Coder Social home page Coder Social logo

pythseq / flye Goto Github PK

View Code? Open in Web Editor NEW

This project forked from mikolmogorov/flye

0.0 0.0 0.0 9.29 MB

Fast and accurate de novo assembler for single molecule sequencing reads

License: BSD 3-Clause "New" or "Revised" License

Python 2.95% Makefile 0.24% C++ 82.69% C 8.60% Objective-C 0.12% Roff 0.45% JavaScript 1.90% TeX 2.94% Perl 0.02% Shell 0.03% Gnuplot 0.06%

flye's Introduction

Flye assembler

BioConda Install

Version: 2.3.7

Flye is a de novo assembler for long and noisy reads, such as those produced by PacBio and Oxford Nanopore Technologies. It is built on top of the ABruijn assembler, and features many new algorithmic improvements. The core read overlapping algorithm uses an A-Bruijn graph to find the mappings between reads and does not require them to be error-corrected. As a result, Flye is 2-10 times faster then hierarchical assembly pipelines. After the initial contig assembly, Flye constructs assembly (repeat) graph and accurately resolves repeats using bridging reads. The package also includes a polisher module, which produces the final assembly of high nucleotide-level quality.

Latest updates

Flye 2.3.7 released (14 Nov)

  • Improvements in repeat edges detection
  • More precise read mapping - more contigious assemblies for some datasets
  • Memory and performance optimizations for high-coverage datasets
  • More accurate repeat graphs for complex datasets

Experimental metagenome version (24 Sep 2018)

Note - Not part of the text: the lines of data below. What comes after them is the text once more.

-- ==== Sys2Proof/Syntax.lean ====
section
/-! DEFINITION. Syntax: one constructor for each row of the table of operations and events, and the data they carry. -/

namespace Sys2Proof

/-- The fields that every instruction word has beside its operands: the next-address selector NA with its qualifier
NQ and negation NN, and the execution predicate EQ (R171, R173, R174). -/
structure Hdr where
  na : BitVec 3
  nq : BitVec 3
  nn : BitVec 1
  eq : BitVec 3
  deriving DecidableEq, Repr

/-- An engine command word without its opcode (R185): the fields of its four words. -/
structure Ecw where
  ofl : BitVec 6
  irq : BitVec 1
  sf : BitVec 1
  sca : BitVec 8
  p0 : BitVec 8
  hc : BitVec 32
  link : BitVec 64
  scb : BitVec 8
  opd : BitVec 56
  p1 : BitVec 8
  dst : BitVec 56
  deriving DecidableEq, Repr

/-- A signed configuration table and the verdicts of the checks of boot (R381 to R383). The signature checks and the
digests are the outside's: nothing in the model computes them. -/
structure BootTable where
  /-- The bytes of the table as the boot flash holds them, from offset 0 (R383). -/
  image : List Byte
  /-- The bytes from FWOFF on. -/
  firmware : List Byte
  tableSigOk : Bool
  fwSigOk : Bool
  diesAgree : Bool
  deriving DecidableEq, Repr

/-- A Brirus flit (R378), with what its payload asks for when it is a remote-memory request. -/
structure Flit where
  cls : Nat
  seq : Nat
  ack : Nat
  fctx : Nat
  /-- The header's zero bits are zero and the CRC-64 matches. -/
  good : Bool
  addr : Word
  write : Bool
  data : Word
  bytes : BitVec 8
  /-- Its data is marked poisoned (R417). -/
  poison : Bool
  /-- An answer that is an unsupported-request error (R447). -/
  unsup : Bool
  deriving DecidableEq, Repr

/-- A translation held by a TLB (R94, R99): partition tag, page address and size, and its leaf. -/
structure TlbEntry where
  part : Nat
  va : Nat
  log : Nat
  leaf : Word
  deriving DecidableEq, Repr

/-- A hardware barrier group of a die (R31, R32, R292). -/
structure HwGroup where
  num : Nat
  part : Nat
  inst : Nat
  group : Nat
  refused : Bool
  deriving DecidableEq, Repr

/-- A loaded key slot (R385). -/
structure KeySlot where
  slot : Nat
  ctx : Nat
  fp : BitVec 256
  /-- The number of the key pair, counted from 1: no two pairs share one. -/
  key : Nat
  deriving DecidableEq, Repr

Experimental Flye version for metagenome assembly is available in the 'flye-meta' branch of this repository. Be aware that this is still an early 'beta' version, and the code is frequently updated.

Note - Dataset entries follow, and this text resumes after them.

/-- A TLB entry that holds a page of a partition. -/
def tlbFind (part va : Nat) : List TlbEntry → Option TlbEntry
  | [] => none
  | e :: r => if e.part = part ∧ e.va = va / 2 ^ e.log * 2 ^ e.log then some e else tlbFind part va r

/-- The entry of the first TLB level that holds the page (R99). -/
def State.tlbLook (s : State) (p part va : Nat) : Option TlbEntry :=
  match tlbFind part va (s.core p).utlb with
  | some e => some e
  | none =>
    match tlbFind part va (s.cluster (cluOf p)).tlb with
    | some e => some e
    | none => tlbFind part va (s.die (dieOf p)).tlb

/-- The key of a location in a leaf's page: that of the P page's slot, on the die that holds the location (R385). -/
def State.leafKey (s : State) (e : Word) (l : Nat) : Nat :=
  if e.getLsbD 5 then
    match (s.die (locDie l)).keys.find? fun k => k.slot = fieldNat e 8 4 with
    | some k => k.key
    | none => 0
  else 0

/-- What a leaf gives an access of a virtual address (R97, R129, R384). -/
def State.reachLeaf (s : State) (w : Who) (e : Word) (log va : Nat) (wr : Bool) : Reach :=
  if !s.leafUsable e log va then .fault 9
  else if wr && !e.getLsbD 1 then .fault 10
  else
    match s.phys (leafAddr e log va) with
    | none => .fault 9
    | some (rg, l) =>
      if rg = .dram ∧ s.isPlumb (l / 2 ^ 26) ∧ !w.firmware then .fault 8
      else .loc (l + s.leafKey e l * 2 ^ 64) (e.getLsbD 4) (rg = .host)

/-- Where a program address leads the maker of an access (R85 to R89, R465): firmware's addresses are physical addresses, and one that names no
memory is an address fault. -/
def State.reachAs (s : State) (w : Who) (va : Word) (n : Nat) (wr : Bool) : Reach :=
  let a := va.toNat
  if 2 ^ 57 ≤ a then .fault 7
  else if aperture ≤ a then s.reachAperture w a n
  else if w.firmware then
    match s.phys a with
    | none => .fault 7
    | some (rg, l) => .loc l false (rg = .host)
  else
    match (s.core w.pcid).place with
    | none => .fault 9
    | some pl =>
      match s.tlbLook w.pcid pl.part a with
      | some e => s.reachLeaf w e.leaf e.log a wr
      | none => .miss

/-- Where a program address leads a strand. -/
def State.reach (s : State) (p k : Nat) (va : Word) (n : Nat) (wr : Bool) : Reach := s.reachAs (s.who p k) va n wr

/-- The root table of a device context (R93). -/
def State.rootOf (s : State) (ctx : Nat) : Nat :=
  match find ctx s.ctxs with
  | some c => fieldNat c.root 12 36 * 4096
  | none => 0

/-- Where a program address leads an engine, the front end or another unit that works for a device context: by a translation that a TLB of the
core for which it works, `w`, holds, or by a walk of its own (R99, R309, R341). The front end works for no core. -/
def State.reachFor (s : State) (w : Who) (ctx : Nat) (va : Word) (n : Nat) (wr : Bool) : Reach :=
  let a := va.toNat
  if 2 ^ 57 ≤ a then .fault 7
  else if aperture ≤ a then s.reachAperture w a n
  else if w.firmware then
    match s.phys a with
    | none => .fault 7
    | some (rg, l) => .loc l false (rg = .host)
  else
    match (s.core w.pcid).place.bind fun pl => s.tlbLook w.pcid pl.part a with
    | some e => s.reachLeaf w e.leaf e.log a wr
    | none =>
      match s.walk (s.rootOf ctx) a with
      | .fault => .fault 9
      | .leaf e log => s.reachLeaf w e log a wr

/-- Where a program address leads an engine of core `p`. -/
def State.reachEngine (s : State) (p : Nat) (va : Word) (n : Nat) (wr : Bool) : Reach :=
  match (s.core p).place with
  | none => s.reachFor { pcid := p, sup := false, firmware := s.isPlumb p } 0 va n wr
  | some pl => s.reachFor { pcid := p, sup := false, firmware := s.isPlumb p } pl.ctx va n wr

Flye 2.3.6 released (24 Sep 2018)

  • Memory consumption for large genome assemblies reduced by ~30%
  • It could be reduced even further by using the new option --asm-coverage, which specifies a subset of reads for initial contig assembly
  • Better repeat graph representation for complex genomes
  • Various bugfixes and stability improvements

Flye 2.3 released (04 Jan 2018)

  • ABruijn 2.x branch has been renamed to Flye, highlighting many substantial algorithmic changes
  • Stable version of the repeat analysis module
  • New command-line syntax (fallback mode with the old syntax is available)
  • New --subassemblies mode for generating consensus of multiple assemblies
  • Improved preformance and reduced memory footprint (now scales to human genome)
  • Corrected reads are now supported
  • Extra output with information about the contigs (coverage, multiplicity, graph paths etc.)
  • Gzipped Fasta/q support
  • Multiple read files support
  • Various bugfixes

Manuals

Assembly graph

The Flye algorithms are operating on the assembly (repeat) graph. The edges in this graph represent genomic sequences, and nodes simply serve as junctions. The genoimc chromosomes traverse this graph (in an unknown way) so as each unique edge is covered exactly once. The genomic repeats that were not resolved are collapsed into the corresponding edges in the graph (therefore genome structure remain umbigious).

Graph example

An example of a final assembly graph of a bacterial genome is above. Each edge is labeled with its id, length and coverage. Repetitive edges are shown in color, while unique edges are black. The clusters of adjacent repeats are shown with the same color. Note that each edge is represented in two copies: forward and reverse complement (marked with +/- signs), therefore the entire genome is represented in two copies as well. Sometimes (as in this example), forward and reverse-complement components are clearly separated, but often they form a single connected component (in case if the genome contain unresolved inverted repeats).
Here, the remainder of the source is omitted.